PDRI dibentuk atas seizin Presiden Sukarno lantaran ibu kota RI di Yogyakarta diduduki Belanda. Para pemimpin pemerintahan, termasuk Sukarno, Mohammad Hatta, dan Sutan Sjahrir ditangkap dan ditawan Belanda kemudian diasingkan ke luar Jawa.

Sutan Rasjid mengembalikan mandatnya sebagai Menteri Pertahanan pada 13 Juli 1949 lantaran mulai pulihnya pemerintahan RI. Namun, ia nantinya justru berada di sisi yang berbeda seiring dibentuknya Pemerintahan Revolusioner Republik Indonesia (PRRI) di Padang pada 15 Februari 1958.
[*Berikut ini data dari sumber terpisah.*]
-- ==== Sys2Proof/Machine/Field.lean ====
section
/-! DEFINITION. What a register field is (R10, R11, R420 to R428) and the plain table of stored field values:
a list of key and value pairs, the keys rise strictly, and a field at its reset value is not listed. -/

namespace Sys2Proof.Machine

/-- *Field access types* (R10). -/
inductive Access where
  | rw | ro | wo | w1c | w1s | rwl
  deriving DecidableEq, Repr

/-- A field's value at cold reset, by instance (port number or array index). -/
inductive Rst where
  /-- every instance resets to `v` -/
  | all (v : Nat)
  /-- instance i resets to `a + b * i` -/
  | lin (a b : Nat)
  /-- instance i resets to `i / d` -/
  | div (d : Nat)
  /-- instance i resets to the i-th entry -/
  | tab (l : List Nat)
  /-- entry `i % 16` of an array inside a port page -/
  | tab16 (l : List Nat)
  deriving DecidableEq, Repr

/-- The reset value of instance `i`. -/
def Rst.at : Rst → Nat → Nat
  | .all v, _ => v
  | .lin a b, i => a + b * i
  | .div d, i => i / d
  | .tab l, i => l.getD i 0
  | .tab16 l, i => l.getD (i % 16) 0

/-- One field of the register pages: page type (R420), byte offset of (the first) register, low bit, width, byte
stride and count of a register array, reset value, access type and the range a write may carry. -/
structure Field where
  page : Nat
  off : Nat
  lo : Nat
  width : Nat
  stride : Nat
  count : Nat
  reset : Rst
  access : Access
  rmin : Nat
  rmax : Nat
  deriving DecidableEq, Repr

/-- The key of instance `i` of a field in the register table: page, offset, low bit and instance. -/
def Field.key (F : Field) (i : Nat) : Nat := ((F.page * 1024 + F.off) * 32 + F.lo) * 1024 + i % 1024

/-- Instance number of element `k` of an array inside port `n`'s page. -/
def pidx (n k : Nat) : Nat := n * 16 + k

/-- The table of stored values: rising keys. -/
abbrev RegTable := List (Nat × Nat)

/-- The value stored under `key`, `d` when none is. -/
def RegTable.get : RegTable → Nat → Nat → Nat
  | [], _, d => d
  | (k, v) :: t, key, d => if k = key then v else RegTable.get t key d

/-- Put `v` under `key`, keeping the keys in order. -/
def RegTable.insert : RegTable → Nat → Nat → RegTable
  | [], key, v => [(key, v)]
  | (k, w) :: t, key, v =>
    if key < k then (key, v) :: (k, w) :: t
    else if k = key then (key, v) :: t
    else (k, w) :: RegTable.insert t key v

/-- Remove `key`. -/
def RegTable.erase : RegTable → Nat → RegTable
  | [], _ => []
  | (k, w) :: t, key => if k = key then RegTable.erase t key else (k, w) :: RegTable.erase t key

/-- Write `v` under `key`; the reset value `d` is stored as no entry, so equal registers are equal tables. -/
def RegTable.put (l : RegTable) (key d v : Nat) : RegTable :=
  if v = d then l.erase key else l.insert key v

/-- The keys rise strictly: the one canonical form of a table. -/
def RegTable.sorted : RegTable → Bool
  | [] => true
  | [_] => true
  | (k, _) :: (k', w) :: t => decide (k < k') && RegTable.sorted ((k', w) :: t)

/-- The event ring a producer writes (R355): the port's own, ring 5 (system) or ring 6 (ledger). -/
inductive RingSel where
  | port | sys | led
  deriving DecidableEq, Repr

/-- One line of an event table: source byte (R360), code, severity, ring, and whether repeats coalesce (R361). -/
structure EvKind where
  src : Nat
  code : Nat
  sev : Nat
  ring : RingSel
  coal : Bool
  deriving DecidableEq, Repr

end Sys2Proof.Machine
end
Kala itu, Sutan Rasjid sedang di Italia sebagai Duta Besar RI sejak 1954 atas perintah Presiden Sukarno. Mengenai polemik di Sumatera Barat yang melibatkan PRRI, putra daerah Minangkabau ini tentunya mengharapkan ditempuhnya jalan perdamaian.

Namun, Sukarno justru menyikapinya dengan melancarkan operasi militer karena menganggap PRRI sebagai gerakan pemberontakan yang ingin memisahkan diri dari NKRI. Di sinilah Rasjid harus mengambil keputusan.

Yang mengejutkan, Rasjid akhirnya memilih PRRI, seperti ditulis Marah Joenoes dalam buku Mr. H. Sutan Mohammad Rasjid (1991). Bahkan, ia menjadi Duta Besar PRRI di Eropa. Pilihan bergabung dengan PRRI membuat Rasjid menjadi buronan pemerintah RI.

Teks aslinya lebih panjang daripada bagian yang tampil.